Il en va de la concurrence en télécoms comme des bébés : ils ne se font pas tout seuls. Et n’arrivent pas par magie (ou par une cigogne) sur votre perron.

Ça fait des années que le gouvernement Trudeau répète vouloir faire diminuer les prix de votre forfait de téléphonie sans fil et de votre forfait internet à la maison, parmi les plus chers du G7.

La meilleure façon de faire diminuer les prix : hausser la concurrence au sein de cet oligopole dominé par le Big 3 (Bell, Telus, Rogers). Si les prix sont plus bas au Québec, ce n’est pas grâce à nos beaux yeux, mais à la présence d’un quatrième acteur, Vidéotron.

Depuis une semaine, le gouvernement Trudeau propose de moderniser le cadre réglementaire pour que le Conseil de la radiodiffusion et des télécommunications canadiennes (CRTC) favorise une plus grande concurrence en télécoms. Traduction : le fédéral a choisi son camp, celui de la concurrence accrue et des prix plus bas pour les consommateurs.

C’est très bien. On ne peut pas être contre la vertu.

Sauf qu’en même temps, le gouvernement Trudeau vient de confirmer la jambette qu’il a faite en 2020 aux fournisseurs indépendants d’accès internet. En 2019, le Conseil de la radiodiffusion et des télécommunications canadiennes (CRTC) avait décidé de réduire de façon significative les tarifs payés par les fournisseurs indépendants au Big 3 et à Vidéotron pour utiliser leurs réseaux. On parle de baisses substantielles, jusqu’à 75 % (par exemple, le tarif d’accès pour le réseau de Vidéotron aurait été de 14,30 $ plutôt que 53,15 $ par mois par utilisateur).
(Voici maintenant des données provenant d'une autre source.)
/-! ### A control write with `RSC` (R127, R243) -/

/-- A bit of the control byte, written in the word. -/
theorem hiByte_withBit_high (w : Word) (p : Fin 8) (v : Bool) :
    hiByte (withBit w (8 + p) v) = withBit (hiByte w) p v := by
  have hp : 8 + (p : Nat) < 16 := by omega
  refine BitVec.eq_of_getLsbD_eq fun k hk => ?_
  rw [getLsbD_withBit_of_lt _ _ p.isLt, hiByte, hiByte, BitVec.getLsbD_extractLsb', BitVec.getLsbD_extractLsb',
    getLsbD_withBit_of_lt _ _ hp]
  simp [hk]

theorem loByte_withBit_high (w : Word) (p : Fin 8) (v : Bool) : loByte (withBit w (8 + p) v) = loByte w := by
  refine loByte_eq_iff.mpr fun k hk => ?_
  rw [getLsbD_withBit_of_lt _ _ (by omega), if_neg (by omega)]

/-- Without the reset, steps 1 to 3 over the state the reset leaves, but for the byte stored (R127). -/
theorem controlWriteOpen_reset (s : State) (cli : Bool) (c c' : Byte) :
    controlWriteOpen s true cli c = { controlWriteOpen (controllerReset s) false cli c' with icr := c } := by
  cases cli <;> rfl

/-- Step 4 reads neither the reset bit nor what of the byte only step 1 reads. -/
theorem wordStepFour_withBit_rsc {l : IcrLayout} (hwf : l.Wf) (c d : Byte) (v : Bool) :
    wordStepFour l (withBit c l.rsc v) d = wordStepFour l c d := by
  obtain ⟨-, -, -, ⟨hadw, hsct, hra1, hra0⟩, -⟩ := IcrLayout_ne hwf
  funext o
  simp only [wordStepFour, raOf, bitAt_withBit, hadw.symm, hsct.symm, hra1.symm, hra0.symm, if_false]

theorem controllerReset_cfg (s : State) : (controllerReset s).cfg = s.cfg := rfl

theorem wordClose_icr (l : IcrLayout) (w : Word) (o : State) :
    (controlWriteClose (wordStepFour l (hiByte w) (loByte w) o)).icr = o.icr :=
  (controlWriteClose_spec _).icr.trans (wordStepFour_subOperation l w o).spec.icr

/-- Steps 4 to 7 read `DEN` and `DDW` alone of the stored control byte, and write no bit of it. -/
theorem wordClose_withIcr (l : IcrLayout) (w : Word) {o : State} {c : Byte}
    (hden : c.getLsbD o.cfg.layoutIcr.den = o.icr.getLsbD o.cfg.layoutIcr.den)
    (hddw : c.getLsbD o.cfg.layoutIcr.ddw = o.icr.getLsbD o.cfg.layoutIcr.ddw) :
    controlWriteClose (wordStepFour l (hiByte w) (loByte w) { o with icr := c }) =
      { controlWriteClose (wordStepFour l (hiByte w) (loByte w) o) with icr := c } := by
  obtain ⟨h', heq, hcarried⟩ := (controlWriteClose_transparent.comp
    (wordStepFour_transparent l (hiByte w) (loByte w))) o ⟨c, o.wl, o.reports⟩ ⟨hden, hddw, rfl⟩
  have hstored : h'.icr = c := (congrArg State.icr heq).symm.trans (wordClose_icr ..)
  refine heq.trans ?_
  rw [State.overlay, hcarried.wl_eq rfl, hcarried.reports_eq rfl, hstored]

/-- A write with `RSC` opens as the write `w'` without it does over the reset state, but for the byte stored. -/
theorem wordOpen_of_rsc {w w' : Word} {s : State} (hwf : s.cfg.layoutIcr.Wf)
    (hset : bitAt (hiByte w) s.cfg.layoutIcr.rsc = true)
    (hbyte : hiByte w' = withBit (hiByte w) s.cfg.layoutIcr.rsc false) :
    wordOpen w s = { wordOpen w' (controllerReset s) with icr := hiByte w } := by
  obtain ⟨⟨-, -, hcli, -⟩, -⟩ := IcrLayout_ne hwf
  have hrsc' : bitAt (hiByte w') s.cfg.layoutIcr.rsc = false := by rw [hbyte, bitAt_withBit, if_pos rfl]
  have hcli' : bitAt (hiByte w') s.cfg.layoutIcr.cli = bitAt (hiByte w) s.cfg.layoutIcr.cli := by
    rw [hbyte, bitAt_withBit, if_neg hcli]
  rw [wordOpen, wordOpen, controllerReset_cfg, hset, hrsc', hcli', controlWriteOpen_reset s _ _ (hiByte w')]

/-- Settles O24: the rest of the write sees the reset state, in which the two stored bytes differ at a bit that is
not read. -/
theorem controllerResetThenRest : Obligations.ControllerResetThenRest := by
  intro w s hwf hrsc
  obtain ⟨-, ⟨-, hddw, -⟩, ⟨hden, -⟩, -⟩ := IcrLayout_ne hwf
  have hset : bitAt (hiByte w) s.cfg.layoutIcr.rsc = true := by
    rw [← hrsc, bitAt, hiByte, BitVec.getLsbD_extractLsb', decide_eq_true s.cfg.layoutIcr.rsc.isLt, Bool.true_and]
  generalize hw' : withBit w (8 + s.cfg.layoutIcr.rsc) false = w'
  have hbyte : hiByte w' = withBit (hiByte w) s.cfg.layoutIcr.rsc false := by rw [← hw', hiByte_withBit_high]
  have hlow : loByte w' = loByte w := by rw [← hw', loByte_withBit_high]
  have hopen := wordOpen_of_rsc hwf hset hbyte
  have hmid' : wordMid w' (controllerReset s) =
      wordStepFour s.cfg.layoutIcr (hiByte w) (loByte w) (wordOpen w' (controllerReset s)) := by
    rw [wordMid, controllerReset_cfg, hbyte, hlow, wordStepFour_withBit_rsc hwf]
  have hicr : (wordOpen w' (controllerReset s)).icr = withBit (hiByte w) s.cfg.layoutIcr.rsc false := by
    rw [wordOpen, controlWriteOpen_icr, hbyte]
  have hcfg : (wordOpen w' (controllerReset s)).cfg = s.cfg := controlWriteOpen_cfg ..
  refine ⟨resetAll s, _, rfl, exec_wr1_mid w' (controllerReset s), ?_⟩
  rw [exec_wr1_mid, wordMid, hopen, hmid', wordClose_withIcr, hiByte]
  · rw [hicr, hcfg]
    exact ((bitAt_withBit ..).trans (if_neg hden)).symm
  · rw [hicr, hcfg]
    exact ((bitAt_withBit ..).trans (if_neg hddw)).symm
Mais le Big 3 et Vidéotron ont protesté auprès du gouvernement Trudeau, qui a plié et fortement suggéré (traduction : forcé) au CRTC de revenir aux principes des anciens tarifs, beaucoup plus élevés. Ce qu’a fait le CRTC dans une nouvelle décision en 2021. Résultat : les coûts des fournisseurs indépendants pour l’accès aux réseaux ont augmenté (par rapport à la décision de 2019). Ce qui a poussé le plus grand fournisseur indépendant au Québec, Ebox, à jeter l’éponge en se vendant à Bell. Pas de quoi augmenter la concurrence…

Pour hausser la concurrence en téléphonie sans fil, le CRTC forcera bientôt les propriétaires de réseaux sans-fil (le Big 3 et Vidéotron) à louer leurs réseaux, mais seulement à des concurrents ayant aussi des réseaux sans fil. Ça n’amènera pas un maximum de nouveaux acteurs, mais ça permettra sans doute à un acteur régional (par exemple Vidéotron au Québec) d’offrir des services partout au pays. Et, si on rêve un peu, de créer le quatrième acteur national tant espéré depuis des décennies.

Tôt ou tard, si on veut réduire les prix en télécoms, Ottawa devra prendre des décisions qui déplairont au Big 3. Et ne pas reculer quand ça commencera à chauffer.

Le fédéral aura vite l’occasion de montrer si sa nouvelle philosophie réglementaire n’est que des paroles en l’air. Deux dossiers importants sont sur son bureau des ministres : la vente de Shaw et le choix du prochain commissaire du CRTC.

Pour permettre la vente de Shaw à Rogers, cette dernière doit se départir des services sans fil de Shaw (Freedom Mobile), un acteur régional important dans l’Ouest. Tout le monde, même les mariés, en convient. On a toutefois la désagréable impression que Rogers tente de refiler Freedom Mobile à l’acquéreur le moins expérimenté en espérant qu’il se casse les dents. Pourtant, Québecor serait le prétendant tout désigné pour accroître la concurrence. Le gouvernement Trudeau, qui aura le dernier mot sur la transaction, doit s’assurer qu’elle serve véritablement les intérêts des consommateurs.

Ottawa doit aussi nommer cet été un nouveau président au CRTC. Qui sera bilingue, mais pas nécessairement un francophone, dit le ministre Pablo Rodriguez.

Rappel amical au gouvernement Trudeau, qui se met parfois les pieds dans les plats en matière de bilinguisme : depuis sa création en 1968, le CRTC a toujours alterné en pratique entre un président francophone et un président anglophone. Cette fois-ci, c’est au tour d’un francophone.

Il faut donc souhaiter la nomination d’un président francophone… qui n’aura pas peur du Big 3.